Work instruction >>
Every line of the data that contains the string "gives" must be copied.

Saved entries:

###

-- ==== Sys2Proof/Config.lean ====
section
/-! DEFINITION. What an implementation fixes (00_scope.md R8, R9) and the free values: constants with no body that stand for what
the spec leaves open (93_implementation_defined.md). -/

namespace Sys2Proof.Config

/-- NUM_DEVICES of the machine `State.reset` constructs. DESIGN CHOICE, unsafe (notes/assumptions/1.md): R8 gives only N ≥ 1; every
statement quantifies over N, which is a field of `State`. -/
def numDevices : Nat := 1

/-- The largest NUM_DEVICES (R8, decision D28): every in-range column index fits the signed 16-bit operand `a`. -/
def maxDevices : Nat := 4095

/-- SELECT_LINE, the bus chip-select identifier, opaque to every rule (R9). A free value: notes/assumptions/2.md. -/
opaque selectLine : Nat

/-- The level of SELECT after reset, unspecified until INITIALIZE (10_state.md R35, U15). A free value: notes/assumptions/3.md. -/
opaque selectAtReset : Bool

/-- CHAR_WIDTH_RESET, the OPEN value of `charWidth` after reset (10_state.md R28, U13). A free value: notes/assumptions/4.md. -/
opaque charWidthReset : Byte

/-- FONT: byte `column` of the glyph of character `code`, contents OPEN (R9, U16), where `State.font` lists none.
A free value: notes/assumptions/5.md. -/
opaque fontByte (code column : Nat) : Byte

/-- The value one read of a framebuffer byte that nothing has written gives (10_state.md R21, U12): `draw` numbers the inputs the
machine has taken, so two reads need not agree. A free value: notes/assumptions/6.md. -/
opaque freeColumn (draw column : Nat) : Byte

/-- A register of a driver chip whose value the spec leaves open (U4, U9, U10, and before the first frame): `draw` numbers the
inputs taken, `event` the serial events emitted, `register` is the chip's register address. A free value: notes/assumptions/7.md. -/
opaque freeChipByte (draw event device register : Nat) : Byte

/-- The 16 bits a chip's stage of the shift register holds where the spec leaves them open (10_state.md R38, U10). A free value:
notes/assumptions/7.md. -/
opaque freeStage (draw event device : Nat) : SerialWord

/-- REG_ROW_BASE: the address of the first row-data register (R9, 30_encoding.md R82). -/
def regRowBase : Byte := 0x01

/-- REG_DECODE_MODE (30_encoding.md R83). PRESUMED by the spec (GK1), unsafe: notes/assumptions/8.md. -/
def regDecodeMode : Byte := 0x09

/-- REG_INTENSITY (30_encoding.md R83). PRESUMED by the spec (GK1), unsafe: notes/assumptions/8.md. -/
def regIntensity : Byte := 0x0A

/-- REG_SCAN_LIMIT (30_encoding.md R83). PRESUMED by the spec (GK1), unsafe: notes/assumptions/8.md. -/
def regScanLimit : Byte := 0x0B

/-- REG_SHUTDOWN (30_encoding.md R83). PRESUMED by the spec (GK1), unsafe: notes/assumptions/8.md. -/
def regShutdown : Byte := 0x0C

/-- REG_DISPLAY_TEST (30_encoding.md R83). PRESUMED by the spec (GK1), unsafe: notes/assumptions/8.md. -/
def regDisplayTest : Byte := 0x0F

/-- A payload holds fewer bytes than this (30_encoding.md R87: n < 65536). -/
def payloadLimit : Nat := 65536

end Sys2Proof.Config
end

###

Solution for this exercise >>
/-- NUM_DEVICES of the machine `State.reset` constructs. DESIGN CHOICE, unsafe (notes/assumptions/1.md): R8 gives only N ≥ 1; every
/-- The value one read of a framebuffer byte that nothing has written gives (10_state.md R21, U12): `draw` numbers the inputs the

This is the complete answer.